■ **TRY IT**
Your answer should be the lines of the listing that contain the word "readOffset".

■ **RECORDS FOR THIS TASK**
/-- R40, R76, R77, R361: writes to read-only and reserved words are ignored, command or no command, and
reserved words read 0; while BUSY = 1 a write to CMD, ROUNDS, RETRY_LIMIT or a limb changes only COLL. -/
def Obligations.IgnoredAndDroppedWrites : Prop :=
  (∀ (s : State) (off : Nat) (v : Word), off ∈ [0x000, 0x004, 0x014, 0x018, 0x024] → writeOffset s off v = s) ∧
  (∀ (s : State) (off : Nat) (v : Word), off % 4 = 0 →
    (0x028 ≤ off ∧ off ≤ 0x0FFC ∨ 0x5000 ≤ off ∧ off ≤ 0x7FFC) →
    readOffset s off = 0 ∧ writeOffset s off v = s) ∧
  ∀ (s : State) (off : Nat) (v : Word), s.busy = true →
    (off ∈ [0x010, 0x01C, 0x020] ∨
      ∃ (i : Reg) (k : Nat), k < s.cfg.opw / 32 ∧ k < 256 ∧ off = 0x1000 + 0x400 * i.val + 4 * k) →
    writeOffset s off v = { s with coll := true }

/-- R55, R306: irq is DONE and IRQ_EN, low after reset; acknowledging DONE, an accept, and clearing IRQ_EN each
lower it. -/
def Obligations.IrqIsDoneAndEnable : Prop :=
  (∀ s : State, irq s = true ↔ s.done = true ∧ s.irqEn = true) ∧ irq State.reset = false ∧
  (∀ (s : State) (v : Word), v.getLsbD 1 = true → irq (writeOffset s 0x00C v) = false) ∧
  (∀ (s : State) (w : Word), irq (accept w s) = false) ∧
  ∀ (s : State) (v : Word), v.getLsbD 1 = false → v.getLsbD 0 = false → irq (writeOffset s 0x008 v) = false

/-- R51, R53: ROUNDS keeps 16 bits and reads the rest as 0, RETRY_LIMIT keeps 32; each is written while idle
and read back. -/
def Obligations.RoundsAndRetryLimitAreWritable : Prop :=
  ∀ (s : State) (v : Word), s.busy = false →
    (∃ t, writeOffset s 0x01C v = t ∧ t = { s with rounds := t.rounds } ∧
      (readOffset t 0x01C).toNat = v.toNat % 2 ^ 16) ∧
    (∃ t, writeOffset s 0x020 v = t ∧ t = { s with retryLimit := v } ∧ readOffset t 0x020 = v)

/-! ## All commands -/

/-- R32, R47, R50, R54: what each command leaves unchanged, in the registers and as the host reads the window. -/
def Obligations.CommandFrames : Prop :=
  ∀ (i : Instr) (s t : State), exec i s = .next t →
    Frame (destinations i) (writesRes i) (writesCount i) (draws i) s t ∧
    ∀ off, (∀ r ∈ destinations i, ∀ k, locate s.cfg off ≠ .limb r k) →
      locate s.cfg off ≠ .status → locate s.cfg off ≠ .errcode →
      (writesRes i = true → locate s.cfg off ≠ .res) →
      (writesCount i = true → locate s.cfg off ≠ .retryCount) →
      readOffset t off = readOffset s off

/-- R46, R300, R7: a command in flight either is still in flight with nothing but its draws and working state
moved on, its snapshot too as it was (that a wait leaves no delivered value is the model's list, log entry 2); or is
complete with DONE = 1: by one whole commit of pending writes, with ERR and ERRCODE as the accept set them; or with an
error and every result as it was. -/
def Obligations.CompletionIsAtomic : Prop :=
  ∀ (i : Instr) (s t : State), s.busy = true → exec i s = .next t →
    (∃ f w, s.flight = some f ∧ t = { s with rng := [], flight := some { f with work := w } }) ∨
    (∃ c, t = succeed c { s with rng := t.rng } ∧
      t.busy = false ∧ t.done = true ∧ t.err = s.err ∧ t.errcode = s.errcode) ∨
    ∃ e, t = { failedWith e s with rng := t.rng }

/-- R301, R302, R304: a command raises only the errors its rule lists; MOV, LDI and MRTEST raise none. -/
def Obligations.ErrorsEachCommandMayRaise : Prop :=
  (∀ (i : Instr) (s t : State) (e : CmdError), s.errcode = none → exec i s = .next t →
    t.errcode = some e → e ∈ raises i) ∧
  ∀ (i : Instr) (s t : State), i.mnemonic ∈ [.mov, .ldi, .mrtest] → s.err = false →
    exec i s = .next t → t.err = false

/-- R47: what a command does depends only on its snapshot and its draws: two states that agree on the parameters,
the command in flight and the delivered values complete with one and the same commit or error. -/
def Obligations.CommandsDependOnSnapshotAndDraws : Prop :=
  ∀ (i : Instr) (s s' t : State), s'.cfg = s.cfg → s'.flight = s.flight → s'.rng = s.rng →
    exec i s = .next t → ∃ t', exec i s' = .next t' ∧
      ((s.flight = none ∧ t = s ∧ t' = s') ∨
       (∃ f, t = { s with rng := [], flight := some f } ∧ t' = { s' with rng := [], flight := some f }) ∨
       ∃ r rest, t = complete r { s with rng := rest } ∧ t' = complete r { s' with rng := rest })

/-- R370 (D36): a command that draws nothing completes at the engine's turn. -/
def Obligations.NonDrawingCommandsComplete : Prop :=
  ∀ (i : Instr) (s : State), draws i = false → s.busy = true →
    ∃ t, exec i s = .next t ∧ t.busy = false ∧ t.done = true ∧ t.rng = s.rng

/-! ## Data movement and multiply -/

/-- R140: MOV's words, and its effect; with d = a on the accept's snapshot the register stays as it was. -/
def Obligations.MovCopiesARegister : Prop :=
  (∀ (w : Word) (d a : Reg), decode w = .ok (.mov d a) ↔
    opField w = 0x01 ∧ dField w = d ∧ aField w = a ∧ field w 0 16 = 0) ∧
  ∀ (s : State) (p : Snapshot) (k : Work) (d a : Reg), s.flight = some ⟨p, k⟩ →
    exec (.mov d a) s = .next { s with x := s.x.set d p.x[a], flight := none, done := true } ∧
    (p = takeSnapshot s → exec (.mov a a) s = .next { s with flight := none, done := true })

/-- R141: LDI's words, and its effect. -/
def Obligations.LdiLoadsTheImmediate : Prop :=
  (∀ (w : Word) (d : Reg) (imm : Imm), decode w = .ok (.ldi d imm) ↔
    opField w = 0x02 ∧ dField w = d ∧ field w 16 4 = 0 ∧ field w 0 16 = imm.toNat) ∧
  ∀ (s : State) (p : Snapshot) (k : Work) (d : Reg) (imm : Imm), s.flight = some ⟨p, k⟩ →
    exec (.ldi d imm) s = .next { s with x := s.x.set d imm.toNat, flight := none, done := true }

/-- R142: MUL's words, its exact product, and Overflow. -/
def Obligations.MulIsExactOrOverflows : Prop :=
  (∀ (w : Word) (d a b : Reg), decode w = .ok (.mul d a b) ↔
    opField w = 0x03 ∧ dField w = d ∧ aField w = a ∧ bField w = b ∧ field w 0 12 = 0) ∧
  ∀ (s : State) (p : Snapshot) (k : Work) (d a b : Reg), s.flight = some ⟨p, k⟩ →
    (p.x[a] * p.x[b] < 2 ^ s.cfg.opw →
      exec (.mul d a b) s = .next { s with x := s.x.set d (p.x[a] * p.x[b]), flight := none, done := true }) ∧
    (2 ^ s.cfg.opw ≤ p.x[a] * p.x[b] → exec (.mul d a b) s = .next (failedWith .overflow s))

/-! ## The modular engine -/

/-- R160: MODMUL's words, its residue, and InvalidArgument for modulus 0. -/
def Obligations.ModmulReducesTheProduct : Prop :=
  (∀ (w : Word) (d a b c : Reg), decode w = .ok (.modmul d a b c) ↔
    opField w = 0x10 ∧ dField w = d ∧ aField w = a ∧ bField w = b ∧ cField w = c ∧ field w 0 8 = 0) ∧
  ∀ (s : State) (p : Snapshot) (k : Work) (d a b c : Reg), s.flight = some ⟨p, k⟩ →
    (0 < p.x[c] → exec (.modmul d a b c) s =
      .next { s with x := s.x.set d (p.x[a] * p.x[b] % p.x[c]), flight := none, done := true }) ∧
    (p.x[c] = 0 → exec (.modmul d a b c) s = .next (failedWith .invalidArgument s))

* * *

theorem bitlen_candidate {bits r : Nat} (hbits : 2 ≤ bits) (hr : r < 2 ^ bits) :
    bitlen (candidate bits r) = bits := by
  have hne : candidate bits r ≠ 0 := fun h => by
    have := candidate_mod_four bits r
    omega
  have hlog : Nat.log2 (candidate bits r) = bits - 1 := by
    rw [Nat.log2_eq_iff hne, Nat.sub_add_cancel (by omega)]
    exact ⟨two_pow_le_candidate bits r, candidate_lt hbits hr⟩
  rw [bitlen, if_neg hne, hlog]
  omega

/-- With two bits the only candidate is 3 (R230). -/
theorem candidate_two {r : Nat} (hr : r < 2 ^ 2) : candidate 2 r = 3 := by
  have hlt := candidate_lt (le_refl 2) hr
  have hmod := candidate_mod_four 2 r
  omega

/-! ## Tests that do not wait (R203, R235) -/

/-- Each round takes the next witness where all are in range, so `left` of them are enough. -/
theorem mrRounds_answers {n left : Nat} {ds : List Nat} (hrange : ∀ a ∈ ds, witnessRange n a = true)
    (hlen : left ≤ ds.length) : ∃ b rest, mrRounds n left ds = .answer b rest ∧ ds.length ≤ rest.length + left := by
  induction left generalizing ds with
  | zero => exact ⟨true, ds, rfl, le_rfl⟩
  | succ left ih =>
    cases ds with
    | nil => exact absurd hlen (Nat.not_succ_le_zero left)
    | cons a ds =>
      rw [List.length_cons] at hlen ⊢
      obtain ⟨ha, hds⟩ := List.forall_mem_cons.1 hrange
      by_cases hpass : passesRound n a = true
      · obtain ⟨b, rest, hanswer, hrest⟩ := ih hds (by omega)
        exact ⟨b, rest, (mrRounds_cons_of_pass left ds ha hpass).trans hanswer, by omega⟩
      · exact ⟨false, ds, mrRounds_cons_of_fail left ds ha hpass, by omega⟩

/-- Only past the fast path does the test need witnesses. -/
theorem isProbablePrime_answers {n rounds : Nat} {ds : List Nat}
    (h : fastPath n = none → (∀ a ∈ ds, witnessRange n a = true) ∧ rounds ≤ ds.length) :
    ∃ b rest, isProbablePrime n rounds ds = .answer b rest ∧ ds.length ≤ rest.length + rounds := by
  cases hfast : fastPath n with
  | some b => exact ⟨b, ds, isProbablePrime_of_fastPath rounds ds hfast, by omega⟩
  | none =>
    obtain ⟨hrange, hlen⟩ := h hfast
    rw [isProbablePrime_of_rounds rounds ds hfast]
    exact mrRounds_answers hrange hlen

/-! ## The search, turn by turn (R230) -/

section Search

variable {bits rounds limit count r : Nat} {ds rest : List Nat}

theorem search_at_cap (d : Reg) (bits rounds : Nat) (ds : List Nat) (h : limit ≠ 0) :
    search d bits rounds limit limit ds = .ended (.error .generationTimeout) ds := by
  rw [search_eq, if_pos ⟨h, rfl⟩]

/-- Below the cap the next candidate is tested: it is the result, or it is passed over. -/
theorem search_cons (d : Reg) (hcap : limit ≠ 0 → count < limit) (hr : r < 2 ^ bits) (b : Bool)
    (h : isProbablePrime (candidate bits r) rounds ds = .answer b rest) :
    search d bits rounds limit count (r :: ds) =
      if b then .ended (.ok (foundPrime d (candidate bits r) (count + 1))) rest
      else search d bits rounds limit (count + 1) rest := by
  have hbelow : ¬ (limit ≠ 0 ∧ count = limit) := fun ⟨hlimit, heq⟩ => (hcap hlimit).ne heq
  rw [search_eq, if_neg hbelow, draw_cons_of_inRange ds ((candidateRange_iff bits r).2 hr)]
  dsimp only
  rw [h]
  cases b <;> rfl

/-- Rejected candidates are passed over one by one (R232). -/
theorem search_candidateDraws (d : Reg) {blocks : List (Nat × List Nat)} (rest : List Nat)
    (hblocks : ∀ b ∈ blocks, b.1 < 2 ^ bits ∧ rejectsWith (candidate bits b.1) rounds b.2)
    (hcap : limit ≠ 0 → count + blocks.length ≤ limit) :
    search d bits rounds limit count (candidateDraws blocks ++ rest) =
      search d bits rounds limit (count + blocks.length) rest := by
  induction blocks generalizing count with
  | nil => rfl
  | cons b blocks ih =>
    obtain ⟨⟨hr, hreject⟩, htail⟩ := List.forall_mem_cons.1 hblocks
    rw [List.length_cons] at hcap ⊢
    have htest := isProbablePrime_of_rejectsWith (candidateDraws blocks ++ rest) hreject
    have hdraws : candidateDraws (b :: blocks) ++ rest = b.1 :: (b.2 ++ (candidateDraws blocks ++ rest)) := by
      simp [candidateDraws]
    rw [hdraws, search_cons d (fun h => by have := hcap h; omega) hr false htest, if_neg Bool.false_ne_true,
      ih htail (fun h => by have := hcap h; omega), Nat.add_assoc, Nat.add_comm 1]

■ **ANSWER TO THIS EXERCISE**
    readOffset s off = 0 ∧ writeOffset s off v = s) ∧
      (readOffset t 0x01C).toNat = v.toNat % 2 ^ 16) ∧
    (∃ t, writeOffset s 0x020 v = t ∧ t = { s with retryLimit := v } ∧ readOffset t 0x020 = v)
      readOffset t off = readOffset s off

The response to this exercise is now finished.